Work request: When you reach the line with "res := r.res" in the data below, begin printing lines exactly, and stop once the line with "def execPgreq (o" has been printed.

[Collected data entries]
————————

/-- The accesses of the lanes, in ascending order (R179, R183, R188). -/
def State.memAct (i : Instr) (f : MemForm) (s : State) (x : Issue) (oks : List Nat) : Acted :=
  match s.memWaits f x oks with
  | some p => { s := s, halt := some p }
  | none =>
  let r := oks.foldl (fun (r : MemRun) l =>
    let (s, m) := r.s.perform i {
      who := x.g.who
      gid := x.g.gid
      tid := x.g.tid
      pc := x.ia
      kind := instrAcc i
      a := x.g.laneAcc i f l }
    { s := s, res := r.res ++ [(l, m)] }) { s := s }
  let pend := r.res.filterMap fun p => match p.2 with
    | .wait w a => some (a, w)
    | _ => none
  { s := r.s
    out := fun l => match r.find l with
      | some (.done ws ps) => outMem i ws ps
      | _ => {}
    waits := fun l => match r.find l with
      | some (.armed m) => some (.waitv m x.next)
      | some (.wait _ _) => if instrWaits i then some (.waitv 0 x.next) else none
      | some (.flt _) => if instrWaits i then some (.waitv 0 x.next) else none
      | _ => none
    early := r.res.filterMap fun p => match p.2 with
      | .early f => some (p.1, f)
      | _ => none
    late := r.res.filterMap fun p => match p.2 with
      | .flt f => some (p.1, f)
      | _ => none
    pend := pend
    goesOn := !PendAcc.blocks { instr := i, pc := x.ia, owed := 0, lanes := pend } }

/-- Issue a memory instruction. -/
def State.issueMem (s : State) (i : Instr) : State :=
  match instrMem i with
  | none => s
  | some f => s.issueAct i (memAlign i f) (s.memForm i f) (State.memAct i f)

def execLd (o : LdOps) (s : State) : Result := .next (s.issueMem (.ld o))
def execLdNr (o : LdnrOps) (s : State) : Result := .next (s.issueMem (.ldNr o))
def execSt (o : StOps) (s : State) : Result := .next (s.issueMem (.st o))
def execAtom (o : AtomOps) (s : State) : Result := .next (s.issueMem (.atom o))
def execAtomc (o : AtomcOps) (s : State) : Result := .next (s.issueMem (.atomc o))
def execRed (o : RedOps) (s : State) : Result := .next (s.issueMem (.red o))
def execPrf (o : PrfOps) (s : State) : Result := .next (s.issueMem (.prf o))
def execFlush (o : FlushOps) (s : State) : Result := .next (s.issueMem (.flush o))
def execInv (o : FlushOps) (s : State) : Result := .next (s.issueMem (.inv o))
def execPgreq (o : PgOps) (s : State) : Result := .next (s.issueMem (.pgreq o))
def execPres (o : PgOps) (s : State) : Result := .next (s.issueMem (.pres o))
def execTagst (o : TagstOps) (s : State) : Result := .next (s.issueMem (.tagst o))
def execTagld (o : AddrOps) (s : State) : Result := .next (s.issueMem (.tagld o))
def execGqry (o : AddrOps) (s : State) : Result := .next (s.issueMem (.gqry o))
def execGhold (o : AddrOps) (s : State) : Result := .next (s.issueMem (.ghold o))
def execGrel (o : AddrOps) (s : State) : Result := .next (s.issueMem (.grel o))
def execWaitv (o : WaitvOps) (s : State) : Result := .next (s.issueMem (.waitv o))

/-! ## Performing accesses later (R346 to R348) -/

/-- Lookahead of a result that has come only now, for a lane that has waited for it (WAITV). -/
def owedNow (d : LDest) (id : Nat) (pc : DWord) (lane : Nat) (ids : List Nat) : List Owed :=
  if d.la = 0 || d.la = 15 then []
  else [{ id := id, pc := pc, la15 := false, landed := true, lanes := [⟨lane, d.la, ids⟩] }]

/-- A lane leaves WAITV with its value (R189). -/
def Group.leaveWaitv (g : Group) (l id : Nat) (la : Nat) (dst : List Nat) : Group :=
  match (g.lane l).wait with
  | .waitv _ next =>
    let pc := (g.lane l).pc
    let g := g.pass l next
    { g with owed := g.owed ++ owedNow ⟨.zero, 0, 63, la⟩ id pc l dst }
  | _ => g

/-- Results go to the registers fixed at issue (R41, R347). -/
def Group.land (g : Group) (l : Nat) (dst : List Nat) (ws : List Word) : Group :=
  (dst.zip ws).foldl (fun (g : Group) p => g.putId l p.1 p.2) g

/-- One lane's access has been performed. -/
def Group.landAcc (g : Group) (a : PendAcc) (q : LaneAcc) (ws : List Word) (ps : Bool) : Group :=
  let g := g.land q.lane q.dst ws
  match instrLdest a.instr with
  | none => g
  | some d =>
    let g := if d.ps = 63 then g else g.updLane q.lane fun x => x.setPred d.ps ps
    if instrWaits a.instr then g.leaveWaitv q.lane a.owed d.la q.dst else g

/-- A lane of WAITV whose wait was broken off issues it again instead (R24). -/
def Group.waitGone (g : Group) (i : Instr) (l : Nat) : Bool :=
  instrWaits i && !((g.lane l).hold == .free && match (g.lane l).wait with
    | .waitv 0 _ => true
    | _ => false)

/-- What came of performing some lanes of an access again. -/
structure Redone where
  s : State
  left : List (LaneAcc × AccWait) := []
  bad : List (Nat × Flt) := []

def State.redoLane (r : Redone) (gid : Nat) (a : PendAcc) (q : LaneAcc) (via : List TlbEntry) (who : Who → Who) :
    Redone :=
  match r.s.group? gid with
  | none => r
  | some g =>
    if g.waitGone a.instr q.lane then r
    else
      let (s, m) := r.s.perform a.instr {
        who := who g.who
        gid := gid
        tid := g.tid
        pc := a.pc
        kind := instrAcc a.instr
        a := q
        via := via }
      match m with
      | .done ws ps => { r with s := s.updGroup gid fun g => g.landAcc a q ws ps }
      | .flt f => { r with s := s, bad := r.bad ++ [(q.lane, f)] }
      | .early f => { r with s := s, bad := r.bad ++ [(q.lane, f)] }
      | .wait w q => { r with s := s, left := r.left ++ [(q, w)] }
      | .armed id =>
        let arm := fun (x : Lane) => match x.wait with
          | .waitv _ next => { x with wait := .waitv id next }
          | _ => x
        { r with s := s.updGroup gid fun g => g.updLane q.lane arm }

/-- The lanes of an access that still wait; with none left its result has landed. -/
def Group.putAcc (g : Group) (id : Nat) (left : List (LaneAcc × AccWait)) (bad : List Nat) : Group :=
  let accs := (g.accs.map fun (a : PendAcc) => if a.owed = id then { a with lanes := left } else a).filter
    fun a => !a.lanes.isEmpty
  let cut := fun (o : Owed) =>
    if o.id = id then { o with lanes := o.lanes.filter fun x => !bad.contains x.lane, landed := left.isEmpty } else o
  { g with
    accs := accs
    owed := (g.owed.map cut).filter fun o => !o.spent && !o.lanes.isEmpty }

————————

Response below:
    { s := s, res := r.res ++ [(l, m)] }) { s := s }
  let pend := r.res.filterMap fun p => match p.2 with
    | .wait w a => some (a, w)
    | _ => none
  { s := r.s
    out := fun l => match r.find l with
      | some (.done ws ps) => outMem i ws ps
      | _ => {}
    waits := fun l => match r.find l with
      | some (.armed m) => some (.waitv m x.next)
      | some (.wait _ _) => if instrWaits i then some (.waitv 0 x.next) else none
      | some (.flt _) => if instrWaits i then some (.waitv 0 x.next) else none
      | _ => none
    early := r.res.filterMap fun p => match p.2 with
      | .early f => some (p.1, f)
      | _ => none
    late := r.res.filterMap fun p => match p.2 with
      | .flt f => some (p.1, f)
      | _ => none
    pend := pend
    goesOn := !PendAcc.blocks { instr := i, pc := x.ia, owed := 0, lanes := pend } }

/-- Issue a memory instruction. -/
def State.issueMem (s : State) (i : Instr) : State :=
  match instrMem i with
  | none => s
  | some f => s.issueAct i (memAlign i f) (s.memForm i f) (State.memAct i f)

def execLd (o : LdOps) (s : State) : Result := .next (s.issueMem (.ld o))
def execLdNr (o : LdnrOps) (s : State) : Result := .next (s.issueMem (.ldNr o))
def execSt (o : StOps) (s : State) : Result := .next (s.issueMem (.st o))
def execAtom (o : AtomOps) (s : State) : Result := .next (s.issueMem (.atom o))
def execAtomc (o : AtomcOps) (s : State) : Result := .next (s.issueMem (.atomc o))
def execRed (o : RedOps) (s : State) : Result := .next (s.issueMem (.red o))
def execPrf (o : PrfOps) (s : State) : Result := .next (s.issueMem (.prf o))
def execFlush (o : FlushOps) (s : State) : Result := .next (s.issueMem (.flush o))
def execInv (o : FlushOps) (s : State) : Result := .next (s.issueMem (.inv o))
def execPgreq (o : PgOps) (s : State) : Result := .next (s.issueMem (.pgreq o))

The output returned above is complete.